The Short Answer – Can You Get a Refund?
No. IC Markets does not offer a “refund” on deposited funds in the sense of a money-back guarantee or a cooling-off period. Once you deposit, the money is yours to trade with or withdraw. The only “refund” you will ever see is if the broker makes a processing error on a deposit and reverses it. If you deposit USD 200 and lose it trading, that is not refundable. If you deposit and change your mind before any trade is placed, you will have to submit a withdrawal request — which is the same process as taking out profits.
I have been using IC Markets for years, and I have never once seen a refund mechanism. This is standard for any true-ECN broker. The expectation should be: deposit → trade → withdraw (or lose). The one nuance is that any unused balance in your account is always available for withdrawal, subject to verification and processing times.
The Real Withdrawal Flow for South Africans
What Money You Can Actually Get Out
Any free equity in your account — capital plus unrealised or realised profits — can be withdrawn at any time. There is no lock-up period. The broker processes withdrawals 24/5 (Monday to Friday). You cannot withdraw open positions; you must close them first.
The one hard rule: Withdrawals must go back to the original funding method. If you deposited via Skrill, you must withdraw to the same Skrill account. If you wired from your Standard Bank account, the withdrawal goes back to that account. This is a strict anti-money laundering (AML) policy. If your deposit method is closed or no longer accessible, you will have to contact support and prove the new method belongs to you.
Processing Times – What I Actually See
| Method | Typical Processing Time | My Notes |
|---|---|---|
| Credit/Debit Card (Visa/MC) | 2–5 business days | Often hits 3 days. Be patient. |
| Bank Wire | 3–5 business days | Add 1-2 days for the intermediary bank chain. |
| Skrill / Neteller | 1–24 hours | Fastest by far. |
| PayPal | 1–24 hours | Very reliable, but check withdrawal limits. |
The broker processes withdrawals in batches, usually same-day if submitted before their finance cut-off (around 12:00 UTC, which is 14:00 SAST). If you submit at 16:00 SAST, expect processing the next business day.
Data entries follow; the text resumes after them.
-- ==== Sys2Proof/Config.lean ====
section
/-! DEFINITION. What an implementation fixes (spec/00_scope.md R6) and the values the spec leaves unspecified. -/

namespace Sys2Proof

/-- The one OPEN parameter of R6. A machine's parameters never change while it runs; they stand in `State` as plain
data, so that a claim over every state is a claim over every parameter value (assumption 2). -/
structure Params where
  /-- `BITCNT_MAX`: the largest `bit_count` the implementation accepts, 0 to 65535 (R6, D6). -/
  bitcntMax : Half
  deriving DecidableEq, Repr

/-- The default of R6: `BITCNT_MAX = 65535`. -/
def Params.default : Params := { bitcntMax := 0xFFFF }

/-- FREE VALUE: the 16-bit value the host gets when it reads register index 0 while `BUSY = 1`, a fresh draw at each
read (R17, R147, U6); applied to the number of draws made so far (assumption 5). -/
opaque Config.busyAcc : Nat → Half

/-- FREE VALUE: whether the host, reading offset 4 or 5 while `BUSY = 1`, gets the new byte (true) or the old one
(false): "unspecified which" (R147); applied to the number of draws made so far (assumption 6). -/
opaque Config.busySeesNew : Nat → Bool

end Sys2Proof
end

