-- ==== Sys2Proof/Machine/Ops.lean ====
section
/-! DEFINITION. The named operations over the registers and the frame buffer: the byte-wide memory port
(spec/20_memory.md R34, R36), fault entry (spec/60_exceptions.md R126), the drop (R129) and the return (R130). -/

namespace Sys2Proof.Machine

/-! ## The frame buffer -/

/-- The byte at an offset, none where nothing has written one. -/
def Memory.byteAt (m : Memory) (a : Nat) : Option Byte :=
  match m with
  | [] => none
  | c :: m' => if c.1 = a then some c.2 else Memory.byteAt m' a

/-- The frame buffer with the byte `v` at offset `a`, in canonical form if it was. -/
def Memory.setByte (m : Memory) (a : Nat) (v : Byte) : Memory :=
  match m with
  | [] => [(a, v)]
  | c :: m' =>
    if a < c.1 then (a, v) :: c :: m'
    else if a = c.1 then (a, v) :: m'
    else c :: Memory.setByte m' a v

/-- Strictly rising offsets, all of them at least `lo` and below 65536. -/
def Memory.risingFrom (lo : Nat) (m : Memory) : Bool :=
  match m with
  | [] => true
  | c :: m' => decide (lo ≤ c.1) && decide (c.1 < 65536) && Memory.risingFrom (c.1 + 1) m'

/-- The canonical form: strictly rising 16-bit offsets. An unlisted offset has no value, so no entry can equal it. -/
def Memory.wf (m : Memory) : Bool := Memory.risingFrom 0 m

/-- `MemRead(off, 1)` (R8, R34). -/
def memRead (m : Memory) (off : Half) : Except Fault Byte :=
  match m.byteAt off.toNat with
  | some v => .ok v
  | none => .error (.unwrittenByte off)

/-- `MemWrite(off, 1, v)` (R8, R34). -/
def State.storeByte (s : State) (off : Half) (v : Byte) : State := { s with frame := s.frame.setByte off.toNat v }

/-! ## Registers -/

def State.setAcc (s : State) (v : Half) : State := { s with acc := v }
def State.setLen (s : State) (v : Half) : State := { s with len := v }
def State.setOp (s : State) (o : Op) : State := { s with op := o }
def State.setPort (s : State) (p : List HostMove) : State := { s with port := p }

/-- A `WHDR bc` that passed its checks is accepted: R97. The model notes the operand and the old bytes at 4 and 5. -/
def State.beginWhdr (s : State) (bc : Half) : State :=
  { s with
    busy := true, acc := 0xFFFF, op := .hdr2 bc,
    running := some { bc := bc, old4 := s.frame.byteAt 4, old5 := s.frame.byteAt 5 } }

/-- The `WHDR` in flight is complete (R102). -/
def State.finishWhdr (s : State) : State := { s with busy := false, op := .idle, running := none }

/-! ## Faults: entry, drop, return -/

/-- Fault entry, `raise Fault(cause, w)` (R126). -/
def State.raise (s : State) (c : Cause) (w : Word) : State :=
  { s with err := true, cause := c, info := w, everFaulted := true }

/-- The drop of a command while FAULTED (R129). -/
def State.dropCommand (s : State) : State := { s with lost := true, everFaulted := true }

/-- The return from FAULTED: what `CLRERR` clears (R112, R130). -/
def State.clearError (s : State) : State := { s with err := false, lost := false, cause := .none, info := 0 }

/-- The three operating states of R22, for a command other than `CLRERR`: while BUSY it waits, unaccepted and without
effect (R19); while FAULTED it is dropped (R129); while READY it has its effect `ready`. -/
def State.offer (s : State) (ready : State → State) : Host.Outcome State Fault Refusal :=
  if s.busy then .next s
  else if s.err then .next s.dropCommand
  else .next (ready s)

/-- A word that is no command (R122, R54): fault entry with cause 1 while READY. -/
def illegalCommand (w : Word) (s : State) : Host.Outcome State Fault Refusal :=
  s.offer (·.raise .illegalCommand w)

/-! ## The host's moves and reset -/

/-- The host gets a value from a read. -/
def State.sawRead (s : State) (r : HostRead) : State := { s with lastRead := some r }

/-- One free value has been used. -/
def State.countDraw (s : State) : State := { s with draws := s.draws + 1 }

/-- The reset input (R140, R141): every register takes its value of R24, no command is in flight, and the frame buffer
is not accessed. The parameter, the host's coming moves, what the host saw, the draws and the ghost flag of R128 are no
registers of the block and stay. -/
def State.applyReset (s : State) : State :=
  { State.reset with
    frame := s.frame, params := s.params, port := s.port, lastRead := s.lastRead, draws := s.draws,
    everFaulted := s.everFaulted }

end Sys2Proof.Machine
end

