-- ==== Sys2Proof/Laws/Whdr.lean ====
section
/-! SUPPORT. The fold and the one-step description of `WHDR`: what each function answers, said once. -/

namespace Sys2Proof.Machine

/-! ## The fold (R72) -/

@[simp] theorem foldBits_zero (value : Byte) (acc : Half) : foldBits value acc 0 = acc := rfl

theorem foldBits_succ (value : Byte) (acc : Half) (k : Nat) :
    foldBits value acc (k + 1) = fold1 (foldBits value acc k) (value.getLsbD (8 - (k + 1))) := rfl

theorem updateCrc_eq (value : Byte) (acc : Half) (n : Fin 9) : updateCrc value acc n = foldBits value acc n.val := rfl

/-! ## The one-step description (R91) -/

variable {m : Memory} {acc c ptr off : Half}

/-- Folding in a byte succeeds exactly where the byte is written. -/
theorem foldByte_eq_ok {n : Fin 9} :
    foldByte m off n acc = .ok c ↔ ∃ v, m.byteAt off.toNat = some v ∧ c = updateCrc v acc n := by
  unfold foldByte memRead
  cases m.byteAt off.toNat <;> simp [eq_comm]

@[simp] theorem foldWhole_zero : foldWhole m acc ptr 0 = .ok acc := rfl

/-- One more whole byte (R91 step 3). -/
theorem foldWhole_succ_eq_ok {k : Nat} :
    foldWhole m acc ptr (k + 1) = .ok c ↔
      ∃ v, m.byteAt ptr.toNat = some v ∧ foldWhole m (updateCrc v acc 8) (ptr + 1) k = .ok c := by
  rw [foldWhole]
  cases h : foldByte m ptr 8 acc with
  | ok a =>
    obtain ⟨v, hv, rfl⟩ := foldByte_eq_ok.mp h
    simp [hv]
  | error f =>
    simp only [reduceCtorEq, false_iff]
    rintro ⟨v, hv, -⟩
    have h' : foldByte m ptr 8 acc = .ok (updateCrc v acc 8) := foldByte_eq_ok.mpr ⟨v, hv, rfl⟩
    rw [h'] at h
    cases h

/-- The four steps of R91 that compute the CRC. -/
theorem frameCrc_eq_ok {bc : Half} :
    frameCrc m bc = .ok c ↔
      ∃ v2 v3 a, m.byteAt 2 = some v2 ∧ m.byteAt 3 = some v3 ∧
        foldWhole m (updateCrc v3 (updateCrc v2 0xFFFF 8) 8) 6 (wholeBytes bc) = .ok a ∧
        foldPartial m (6 + BitVec.ofNat 16 (wholeBytes bc)) (partialBits bc) a = .ok c := by
  unfold frameCrc
  constructor
  · intro h
    repeat' split at h
    all_goals try cases h
    next a2 h2 _ a3 h3 _ a ha =>
      obtain ⟨v2, hv2, rfl⟩ := foldByte_eq_ok.mp h2
      obtain ⟨v3, hv3, rfl⟩ := foldByte_eq_ok.mp h3
      exact ⟨v2, v3, a, hv2, hv3, ha, h⟩
  · rintro ⟨v2, v3, a, hv2, hv3, ha, h⟩
    have h2 : foldByte m hdrOffA 8 crcInit = .ok (updateCrc v2 0xFFFF 8) := foldByte_eq_ok.mpr ⟨v2, hv2, rfl⟩
    have h3 : foldByte m hdrOffB 8 (updateCrc v2 0xFFFF 8) = .ok (updateCrc v3 (updateCrc v2 0xFFFF 8) 8) :=
      foldByte_eq_ok.mpr ⟨v3, hv3, rfl⟩
    have ha : foldWhole m (updateCrc v3 (updateCrc v2 0xFFFF 8) 8) payloadOff (wholeBytes bc) = .ok a := ha
    simp only [h2, h3, ha]
    exact h

/-- What the one-step description answers (R91, R95). -/
theorem whdrAtomic_eq_next {s t : State} {bc : Half} :
    whdrAtomic bc s = .next t ↔ ∃ c, frameCrc s.frame bc = .ok c ∧ t = s.storeCrc c := by
  unfold whdrAtomic
  cases frameCrc s.frame bc <;> simp [eq_comm]

/-- The bytes of the frame after the CRC is stored (R91 step 5). -/
theorem State.storeCrc_byteAt (s : State) (c : Half) (a : Nat) :
    (s.storeCrc c).frame.byteAt a =
      if a = 5 then some (crcLo c) else if a = 4 then some (crcHi c) else s.frame.byteAt a := by
  have h4 : crcOffHi.toNat = 4 := rfl
  have h5 : crcOffLo.toNat = 5 := rfl
  simp only [State.storeCrc, State.storeByte_frame, State.setAcc_frame, h4, h5]
  split
  · next h => subst h; exact Memory.byteAt_setByte_same _ _ _
  · next h =>
    rw [Memory.byteAt_setByte_other _ _ h]
    split
    · next h => subst h; exact Memory.byteAt_setByte_same _ _ _
    · next h => exact Memory.byteAt_setByte_other _ _ h

/-! ## Runs -/

@[simp] theorem blockRun_zero (s : State) : blockRun 0 s = .next s := rfl

theorem blockRun_succ {s t : State} (n : Nat) (h : blockStep s = .next t) : blockRun (n + 1) s = blockRun n t := by
  simp [blockRun, h]

@[simp] theorem execAll_nil (s : State) : execAll [] s = .next s := rfl

theorem execAll_cons {s t : State} {i : Instr} (is : List Instr) (h : exec i s = .next t) :
    execAll (i :: is) s = execAll is t := by
  simp [execAll, h]

end Sys2Proof.Machine
end

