-- ==== Sys2Proof/Tests/Slice0.lean ====
section
/-! SUPPORT. The model's own tests. Expected values are the spec's (spec/95_test_vectors.md, V<n> and P<n>), or its
encodings written out (spec/30_encoding.md). Then, for every statement with hypotheses, a witness that meets them. -/

namespace Sys2Proof.Tests

open Sys2Proof Sys2Proof.Machine

/-! ## Helpers -/

/-- The state an outcome holds, if it is a next state. -/
def after (o : Host.Outcome State Fault Refusal) : Option State :=
  match o with
  | .next s => some s
  | .fault _ => none
  | .refused _ => none

theorem next_of_after {o : Host.Outcome State Fault Refusal} {t : State} (h : after o = some t) : o = .next t := by
  cases o <;> simp_all [after]

/-- The fault an outcome holds, if it is one. -/
def stop (o : Host.Outcome State Fault Refusal) : Option Fault :=
  match o with
  | .next _ => none
  | .fault f => some f
  | .refused _ => none

/-- A step with the word presented. -/
def present (s : State) (w : Word) : Option State := after (step (s.withFetchWord 32 w.toNat))

/-- The frame of V40. -/
def frame40 : Memory := [(0, 0xFF), (1, 0xFD), (2, 0xFF), (3, 0x3C), (4, 0), (5, 0), (6, 0xAA), (7, 0x55)]

/-- The reset state with a frame and its length declared. -/
def framed (len : Half) : State := { State.reset with len := len, frame := frame40 }

/-- FAULTED after V70. -/
def faulted : State := { State.reset with err := true, cause := .invalidBounds, info := 0x30000010, everFaulted := true }

/-- The `WHDR 16` of V40 after its acceptance and `n` micro-steps. -/
def flight (n : Nat) : State :=
  match blockRun n ((framed 8).beginWhdr 16) with
  | .next t => t
  | .fault _ => State.reset
  | .refused _ => State.reset

/-- A state with the host's moves in store. -/
def moves (s : State) (p : List HostMove) : State := s.setPort p

/-! ## Well-formedness: an ill-formed word for each clause of R54, which the check refuses -/

theorem smoke_reservedField : legalWord 0x10010000 = false ∧ legalWord 0x28800055 = false := by decide
theorem smoke_reservedOpcode : legalWord 0x00000000 = false ∧ legalWord 0xF0000000 = false := by decide
theorem smoke_countNotZero : legalWord 0x31000010 = false ∧ legalWord 0x51000000 = false := by decide
theorem smoke_countOutOfRange : legalWord 0x29000000 = false ∧ legalWord 0x2F0000FF = false := by decide
theorem smoke_dataHighByte : legalWord 0x28000100 = false ∧ legalWord 0x2000FF00 = false := by decide
theorem smoke_operandNotZero : legalWord 0x50000001 = false := by decide
theorem smoke_legal : legalWord 0x2800003C = true ∧ legalWord 0x270000FF = true ∧ legalWord 0x50000000 = true := by decide

/-! ## Decoding: words written out bit by bit from the table of R50 (`op`, `n`, `z`, `imm`) -/

theorem test_decode_ldacc : decode 0b0001_0000_00000000_1010101111001101 = .ok (.ldacc 0xABCD) := by decide
theorem test_decode_upd : decode 0b0010_0011_00000000_0000000010100000 = .ok (.upd 3 0xA0) := by decide
theorem test_decode_upd_zero : decode 0b0010_0000_00000000_0000000010100101 = .ok (.upd 0 0xA5) := by decide
theorem test_decode_upd_seven : decode 0b0010_0111_00000000_0000000011111111 = .ok (.upd 7 0xFF) := by decide
theorem test_decode_upd8 : decode 0b0010_1000_00000000_0000000000111100 = .ok (.upd8 0x3C) := by decide
theorem test_decode_whdr : decode 0b0011_0000_00000000_0000000000010000 = .ok (.whdr 16) := by decide
theorem test_decode_setlen : decode 0b0100_0000_00000000_1111111111111111 = .ok (.setlen 65535) := by decide
theorem test_decode_clrerr : decode 0b0101_0000_00000000_0000000000000000 = .ok .clrerr := by decide

/-- V15 to V29, the reason of each. -/
theorem test_decode_illegal :
    decode 0xFFFFFFFF = .error .reservedField ∧ decode 0x60000000 = .error .reservedOpcode ∧
    decode 0x29000000 = .error .countOutOfRange ∧ decode 0x2000FF00 = .error .dataHighByte ∧
    decode 0x11000000 = .error .countNotZero ∧ decode 0x51000000 = .error .countNotZero ∧
    decode 0x50000001 = .error .operandNotZero := by decide

/-- R58. -/
theorem test_encode :
    encode (.ldacc 0xFFFF) = 0x1000FFFF ∧ encode (.upd 3 0xA0) = 0x230000A0 ∧ encode (.upd8 0x3C) = 0x2800003C ∧
    encode (.whdr 65535) = 0x3000FFFF ∧ encode (.setlen 1000) = 0x400003E8 ∧ encode .clrerr = 0x50000000 := by decide

/-- R56, R57: the lines of V1 and V6. -/
theorem test_line : Instr.init.line = "LDACC 65535" ∧ (Instr.upd 3 0xA0).line = "UPD 3, 160" ∧
    (Instr.updb 0xFF).line = "UPD 8, 255" := by decide +kernel

/-! ## The commands -/

/-- The example of R75. -/
theorem test_ldacc : (present { State.reset with acc := 0x1234 } 0x1000FFFF).map (·.acc) = some 0xFFFF := by decide

/-- V108, V109: `UPD 3` takes the top three bits, and ignores the low five. -/
theorem test_upd : (present State.reset 0x230000A0).map (·.acc) = some 0x7FF7 ∧
    (present State.reset 0x230000BF).map (·.acc) = some 0x7FF7 := by decide

/-- V101, V106, V111: no bit, one bit, seven bits. -/
theorem test_updateCrc_counts : updateCrc 0xA5 0x1234 0 = 0x1234 ∧ updateCrc 0x7F 0 1 = 0 ∧ updateCrc 0x01 0 7 = 0 := by
  decide

/-- V119, V123: two whole bytes. -/
theorem test_upd8 : (present State.reset 0x280000FF).map (·.acc) = some 0xFF00 ∧
    (present { State.reset with acc := 0xFF00 } 0x2800003C).map (·.acc) = some 0x028A := by decide

/-- V12, V94. -/
theorem test_setlen : (present State.reset 0x40000008).map (·.len) = some 8 ∧
    (present (framed 8) 0x40000000).map (·.len) = some 0 := by decide

/-- V91: `CLRERR` returns from FAULTED, and `ACC` and `LEN` keep their values. -/
theorem test_clrerr : present { faulted with lost := true, acc := 0x1234 } 0x50000000 =
    some { State.reset with acc := 0x1234, everFaulted := true } := by decide

/-- V93, V90, V88: while FAULTED any other word is dropped. -/
theorem test_dropped : present faulted 0x50000001 = some { faulted with lost := true } ∧
    present faulted 0x00000000 = some { faulted with lost := true } ∧
    present faulted 0x280000FF = some { faulted with lost := true } := by decide

/-- V82: an illegal word faults and folds nothing. -/
theorem test_illegal : present State.reset 0x29000000 =
    some { State.reset with err := true, cause := .illegalCommand, info := 0x29000000, everFaulted := true } := by decide

/-- V70, V72, V73: the bounds check, and that its bound is inclusive. -/
theorem test_whdr_bounds : present State.reset 0x30000010 = some faulted ∧
    (present (framed 6) 0x30000000).map (·.err) = some false ∧
    (present (framed 6) 0x30000001).map (·.cause) = some .invalidBounds := by decide

/-- V78, V79, V87: the priority of the causes. -/
theorem test_whdr_priority :
    (present { framed 65535 with params := { bitcntMax := 4096 } } 0x30001001).map (·.cause) = some .invalidBitCount ∧
    (present { framed 0 with params := { bitcntMax := 4096 } } 0x30001001).map (·.cause) = some .invalidBitCount ∧
    (present State.reset 0x31000010).map (·.cause) = some .illegalCommand := by decide

/-- V40: the accumulator after each micro-step, and the two stored bytes. -/
theorem test_whdr_trace : (flight 1).acc = 0xFF00 ∧ (flight 2).acc = 0x028A ∧ (flight 3).acc = 0x09F3 ∧
    (flight 4).acc = 0xF2C8 ∧ (flight 5).op = .wr4 ∧ (flight 6).frame.byteAt 4 = some 0xF2 ∧
    (flight 6).frame.byteAt 5 = some 0 ∧ (flight 7).frame.byteAt 5 = some 0xC8 ∧ (flight 7).op = .idle := by decide

/-- V42 to V46 on the frame of V40 (they do not read offset 8): one bit, seven bits, a whole byte, and across the boundary. -/
theorem test_frameCrc : frameCrc frame40 0 = .ok 0x028A ∧ frameCrc frame40 1 = .ok 0x8511 ∧
    frameCrc frame40 7 = .ok 0xC4FB ∧ frameCrc frame40 8 = .ok 0x09F3 ∧ frameCrc frame40 9 = .ok 0x13E6 ∧
    frameCrc frame40 15 = .ok 0xF964 ∧ frameCrc frame40 16 = .ok 0xF2C8 := by decide +kernel

/-- V48's eighth byte is not there: the read of offset 8 stops (U14). -/
theorem test_unwritten : frameCrc frame40 17 = .error (.unwrittenByte 8) := by decide

/-- A command waits while a `WHDR` is in flight (R19). -/
theorem test_waits : (present (flight 2) 0x1000FFFF).map (fun t => (t.acc, t.port)) =
    some (0x09F3, [.command 0x1000FFFF]) := by decide +kernel

/-! ## The host and reset -/

/-- P4: `STATUS` is 2 after step 1 and 6 after step 2. -/
theorem test_status : faulted.regPort 2 = 2 ∧ { faulted with lost := true }.regPort 2 = 6 ∧ faulted.regPort 3 = 3 ∧
    faulted.regPort 4 = 0x30000010 ∧ faulted.regPort 5 = 0 ∧ (flight 1).regPort 2 = 1 := by decide

/-- Reset between the two stores (R141): offset 4 is new, offset 5 is old. -/
theorem test_reset_cuts : (after (step (moves (flight 6) [.reset]))).map
    (fun t => (t.frame.byteAt 4, t.frame.byteAt 5, t.busy, t.len)) = some (some 0xF2, some 0, false, 0) := by decide +kernel

/-- The host writes and reads a byte; it has no write while a `WHDR` is in flight (R146). -/
theorem test_host : (after (step (moves (framed 8) [.writeByte 6 0x11]))).map (·.frame.byteAt 6) = some (some 0x11) ∧
    (after (step (moves (framed 8) [.readByte 3]))).map (·.lastRead) = some (some (.byte 3 0x3C)) ∧
    stop (step (moves (flight 1) [.writeByte 6 0x11])) = some (.hostWriteInFlight 6) := by decide

/-! ## Witnesses: concrete states and operands that meet the hypotheses of each statement -/

theorem reset_inv : State.reset.Inv where
  lost_err := by decide
  err_cause := by decide
  err_info := by decide
  busy_err := by decide
  idle_busy := by decide
  in_flight := trivial
  frame_wf := by decide
  err_ever := by decide

theorem framed_inv (len : Half) : (framed len).Inv where
  lost_err := by simp [framed, State.reset]
  err_cause := by simp [framed, State.reset]
  err_info := by simp [framed, State.reset]
  busy_err := by simp [framed, State.reset]
  idle_busy := by simp [framed, State.reset]
  in_flight := trivial
  frame_wf := by rfl
  err_ever := by simp [framed, State.reset]

/-- A `WHDR 16` at its first whole payload byte. -/
theorem flight2_inv : (flight 2).Inv where
  lost_err := by decide
  err_cause := by decide
  err_info := by decide
  busy_err := by decide
  idle_busy := by decide
  in_flight := by
    show (16#16).toNat ≤ (16#16).toNat ∧ _
    decide
  frame_wf := by decide
  err_ever := by decide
The Hidden ZAR Conversion Cost
This is the biggest watch-out for South African traders. IC Markets does NOT offer a ZAR base currency account. Your account is USD-denominated. So every time you deposit or withdraw, your bank or payment provider converts ZAR to USD (deposit) or USD to ZAR (withdrawal). The conversion cost is typically 2–3% on each leg.
Real example: You deposit ZAR 3,757 at a rate of 18.79 ZAR/USD. Your bank adds a 2% spread, so you actually get USD 196 instead of USD 200. Then when you withdraw USD 196, the bank applies another 2% conversion, and you get back ZAR 3,607 — you have lost ZAR 150 to conversion alone, with zero trading.
How I handle it: I deposit via Skrill (fund Skrill in ZAR via Instant EFT, then send USD to IC Markets). The conversion spread on Skrill is roughly 1%, better than most banks. Withdrawals go back to Skrill, same conversion path. This saves me 1–2% per trip.